Stiopu v Loughran EA-2019-000752-BA
Appeal against the rejection of the Claimant's claim for holiday pay and other unpaid monies. Appeal allowed.
The Claimant's claim for unpaid holiday pay and other money was rejected by the ET because the name of the Respondent on the claim form is different from the name on the ACAS certificate. The Claimant appealed on the grounds that (1) the ET erred in law by failing to consider any of the factors that it is required to consider pursuant to rule 12(2A) before rejecting a claim pursuant to rule 12(1)(d) or (e), Employment Tribunals Rules of Procedure (Schedule 1, Employment Tribunals (Constitution and Rules of Procedure) Regulations 2013) ("the 2013 Regulations"); (2) the ET erred in failing to give effect to the overriding objective in interpreting and/or exercising the power given to it by rules 12(1)(e) and 2A; (3) in the alternative, if the ET considered the factors set out at grounds (1) and (2) above, it failed to provide its reasons for rejecting the claim in the light of these factors, as required by rule 12(3).

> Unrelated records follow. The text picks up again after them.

-- ==== Sys2Proof/Laws/Sizes.lean ====
section
/-! SUPPORT. The derived sizes of spec/00_scope.md R7: their values for the default parameters, and that they are large enough for every supported N. -/

namespace Sys2Proof

/-! ### The defaults: the column "value at N = 16" of R7. The widths are proved by decide, not rfl, so that simp rewrites them in numbers only, never inside a type. -/

@[simp] theorem Config.params_supportedN : Config.params.supportedN = [16] := rfl
@[simp] theorem Config.params_maxN : Config.params.maxN = 16 := rfl
@[simp] theorem Config.params_counterWidth : Config.params.counterWidth = 32 := by decide
@[simp] theorem Config.params_bufSize : Config.params.bufSize = 42 := rfl
@[simp] theorem Config.params_countWidth : Config.params.countWidth = 6 := by decide
@[simp] theorem Config.params_indexWidth : Config.params.indexWidth = 4 := by decide
@[simp] theorem Config.params_totalWidth : Config.params.totalWidth = 20 := by decide

/-! ### Every supported N fits -/

theorem le_two_pow_ceilLog2 (n : Nat) : n ≤ 2 ^ ceilLog2 n := by
  unfold ceilLog2
  split
  · simpa using ‹n ≤ 1›
  · have : n - 1 < 2 ^ (Nat.log2 (n - 1) + 1) := Nat.lt_log2_self
    omega

theorem Params.le_maxN {P : Params} {n : Byte} (h : n ∈ P.supportedN) : n.toNat ≤ P.maxN := by
  unfold Params.maxN
  generalize P.supportedN = l at h
  induction l with
  | nil => cases h
  | cons a l ih =>
    rcases List.mem_cons.mp h with rfl | h
    · exact Nat.le_max_left _ _
    · exact Nat.le_trans (ih h) (Nat.le_max_right _ _)

/-- BUFSZ bounds every frame (R7: "LEN_V is the largest of the three counts"). -/
theorem Params.len_le_bufSize {P : Params} {n : Byte} (h : n ∈ P.supportedN) (h1 : 1 ≤ n.toNat) (k : Kind) :
    k.len n.toNat ≤ P.bufSize := by
  have := Params.le_maxN h
  cases k <;> simp only [Params.bufSize, bufSizeFor, Kind.len] <;> omega

/-- CNT and LEN hold every value from 0 to BUFSZ (R14). -/
theorem Params.bufSize_lt (P : Params) : P.bufSize < 2 ^ P.countWidth := by
  have : P.bufSize + 1 ≤ 2 ^ P.countWidth := le_two_pow_ceilLog2 _
  omega

/-- S_MINIDX and S_MAXIDX hold every cell index (R157). -/
theorem Params.maxN_le (P : Params) : P.maxN ≤ 2 ^ P.indexWidth :=
  Nat.le_trans (le_two_pow_ceilLog2 _) (Nat.pow_le_pow_right (by decide) (Nat.le_max_right _ _))

/-- V_TOT holds the sum of N cells exactly (R130). -/
theorem Params.total_lt {P : Params} {n : Nat} (h : n ≤ P.maxN) : 65535 * n < 2 ^ P.totalWidth := by
  have h1 : 65536 * P.maxN ≤ 2 ^ P.totalWidth := by
    simp only [Params.totalWidth, totalWidthFor, Nat.pow_add]
    exact Nat.mul_le_mul (by decide) (le_two_pow_ceilLog2 _)
  have h2 : 0 < 2 ^ P.totalWidth := Nat.two_pow_pos _
  omega

end Sys2Proof
end

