/-! ### latchCmd -/

@[simp] theorem State.latchCmd_cfgN (b : Byte) (s : State P) : (s.latchCmd b).cfgN = s.cfgN := rfl
@[simp] theorem State.latchCmd_cfgK (b : Byte) (s : State P) : (s.latchCmd b).cfgK = s.cfgK := rfl
@[simp] theorem State.latchCmd_cfgCsumEn (b : Byte) (s : State P) : (s.latchCmd b).cfgCsumEn = s.cfgCsumEn := rfl
@[simp] theorem State.latchCmd_run (b : Byte) (s : State P) : (s.latchCmd b).run = s.run := rfl
@[simp] theorem State.latchCmd_phase (b : Byte) (s : State P) : (s.latchCmd b).phase = s.phase := rfl
@[simp] theorem State.latchCmd_cnt (b : Byte) (s : State P) : (s.latchCmd b).cnt = s.cnt := rfl
@[simp] theorem State.latchCmd_last (b : Byte) (s : State P) : (s.latchCmd b).last = s.last := rfl
@[simp] theorem State.latchCmd_cmdr (b : Byte) (s : State P) : (s.latchCmd b).cmdr = b := rfl
@[simp] theorem State.latchCmd_kind (b : Byte) (s : State P) : (s.latchCmd b).kind = s.kind := rfl
@[simp] theorem State.latchCmd_len (b : Byte) (s : State P) : (s.latchCmd b).len = s.len := rfl
@[simp] theorem State.latchCmd_sum (b : Byte) (s : State P) : (s.latchCmd b).sum = s.sum := rfl
@[simp] theorem State.latchCmd_buf (b : Byte) (s : State P) : (s.latchCmd b).buf = s.buf := rfl
@[simp] theorem State.latchCmd_vRec (b : Byte) (s : State P) : (s.latchCmd b).vRec = s.vRec := rfl
@[simp] theorem State.latchCmd_mRec (b : Byte) (s : State P) : (s.latchCmd b).mRec = s.mRec := rfl
@[simp] theorem State.latchCmd_zRec (b : Byte) (s : State P) : (s.latchCmd b).zRec = s.zRec := rfl
@[simp] theorem State.latchCmd_errCode (b : Byte) (s : State P) : (s.latchCmd b).errCode = s.errCode := rfl
@[simp] theorem State.latchCmd_errCmd (b : Byte) (s : State P) : (s.latchCmd b).errCmd = s.errCmd := rfl
@[simp] theorem State.latchCmd_errA (b : Byte) (s : State P) : (s.latchCmd b).errA = s.errA := rfl
@[simp] theorem State.latchCmd_errB (b : Byte) (s : State P) : (s.latchCmd b).errB = s.errB := rfl
@[simp] theorem State.latchCmd_cntOk (b : Byte) (s : State P) : (s.latchCmd b).cntOk = s.cntOk := rfl
@[simp] theorem State.latchCmd_cntFraming (b : Byte) (s : State P) : (s.latchCmd b).cntFraming = s.cntFraming := rfl
@[simp] theorem State.latchCmd_cntUnknown (b : Byte) (s : State P) : (s.latchCmd b).cntUnknown = s.cntUnknown := rfl
@[simp] theorem State.latchCmd_cntTrunc (b : Byte) (s : State P) : (s.latchCmd b).cntTrunc = s.cntTrunc := rfl
@[simp] theorem State.latchCmd_cntCsum (b : Byte) (s : State P) : (s.latchCmd b).cntCsum = s.cntCsum := rfl
@[simp] theorem State.latchCmd_cntByp (b : Byte) (s : State P) : (s.latchCmd b).cntByp = s.cntByp := rfl
@[simp] theorem State.latchCmd_input (b : Byte) (s : State P) : (s.latchCmd b).input = s.input := rfl
@[simp] theorem State.latchCmd_out (b : Byte) (s : State P) : (s.latchCmd b).out = s.out := rfl
@[simp] theorem State.latchCmd_sent (b : Byte) (s : State P) : (s.latchCmd b).sent = s.sent := rfl

/-! ### countByte -/

@[simp] theorem State.countByte_cfgN (b : Byte) (s : State P) : (s.countByte b).cfgN = s.cfgN := rfl
@[simp] theorem State.countByte_cfgK (b : Byte) (s : State P) : (s.countByte b).cfgK = s.cfgK := rfl
@[simp] theorem State.countByte_cfgCsumEn (b : Byte) (s : State P) : (s.countByte b).cfgCsumEn = s.cfgCsumEn := rfl
@[simp] theorem State.countByte_run (b : Byte) (s : State P) : (s.countByte b).run = s.run := rfl
@[simp] theorem State.countByte_phase (b : Byte) (s : State P) : (s.countByte b).phase = s.phase := rfl
@[simp] theorem State.countByte_cnt (b : Byte) (s : State P) : (s.countByte b).cnt = s.cnt + 1 := rfl
@[simp] theorem State.countByte_last (b : Byte) (s : State P) : (s.countByte b).last = s.last := rfl
@[simp] theorem State.countByte_cmdr (b : Byte) (s : State P) : (s.countByte b).cmdr = s.cmdr := rfl
@[simp] theorem State.countByte_kind (b : Byte) (s : State P) : (s.countByte b).kind = s.kind := rfl
@[simp] theorem State.countByte_len (b : Byte) (s : State P) : (s.countByte b).len = s.len := rfl
@[simp] theorem State.countByte_sum (b : Byte) (s : State P) : (s.countByte b).sum = accumulate s.sum b s.cnt s.curLen := rfl
@[simp] theorem State.countByte_buf (b : Byte) (s : State P) : (s.countByte b).buf = s.buf := rfl
@[simp] theorem State.countByte_vRec (b : Byte) (s : State P) : (s.countByte b).vRec = s.vRec := rfl
@[simp] theorem State.countByte_mRec (b : Byte) (s : State P) : (s.countByte b).mRec = s.mRec := rfl
@[simp] theorem State.countByte_zRec (b : Byte) (s : State P) : (s.countByte b).zRec = s.zRec := rfl
@[simp] theorem State.countByte_errCode (b : Byte) (s : State P) : (s.countByte b).errCode = s.errCode := rfl
@[simp] theorem State.countByte_errCmd (b : Byte) (s : State P) : (s.countByte b).errCmd = s.errCmd := rfl
@[simp] theorem State.countByte_errA (b : Byte) (s : State P) : (s.countByte b).errA = s.errA := rfl
@[simp] theorem State.countByte_errB (b : Byte) (s : State P) : (s.countByte b).errB = s.errB := rfl
@[simp] theorem State.countByte_cntOk (b : Byte) (s : State P) : (s.countByte b).cntOk = s.cntOk := rfl
@[simp] theorem State.countByte_cntFraming (b : Byte) (s : State P) : (s.countByte b).cntFraming = s.cntFraming := rfl
@[simp] theorem State.countByte_cntUnknown (b : Byte) (s : State P) : (s.countByte b).cntUnknown = s.cntUnknown := rfl
@[simp] theorem State.countByte_cntTrunc (b : Byte) (s : State P) : (s.countByte b).cntTrunc = s.cntTrunc := rfl
@[simp] theorem State.countByte_cntCsum (b : Byte) (s : State P) : (s.countByte b).cntCsum = s.cntCsum := rfl
@[simp] theorem State.countByte_cntByp (b : Byte) (s : State P) : (s.countByte b).cntByp = s.cntByp := rfl
@[simp] theorem State.countByte_input (b : Byte) (s : State P) : (s.countByte b).input = s.input := rfl
@[simp] theorem State.countByte_out (b : Byte) (s : State P) : (s.countByte b).out = s.out := rfl
@[simp] theorem State.countByte_sent (b : Byte) (s : State P) : (s.countByte b).sent = s.sent := rfl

The EAT allowed the appeal. Rule 12(2A) is a “rescue provision”, designed to prevent claims from being rejected for technical failures to use the correct name of the respondent in the early conciliation certificate and the ET1. In every case where rule 12(1)(f) may apply, the employment judge should ask him or herself the question as to whether there is a “minor error” in relation to a name or address and whether it would or would not “be in the interests of justice to reject the claim. In the instant case, there was material available to the ET to suggest, or indicate, that a “minor error” could have been made.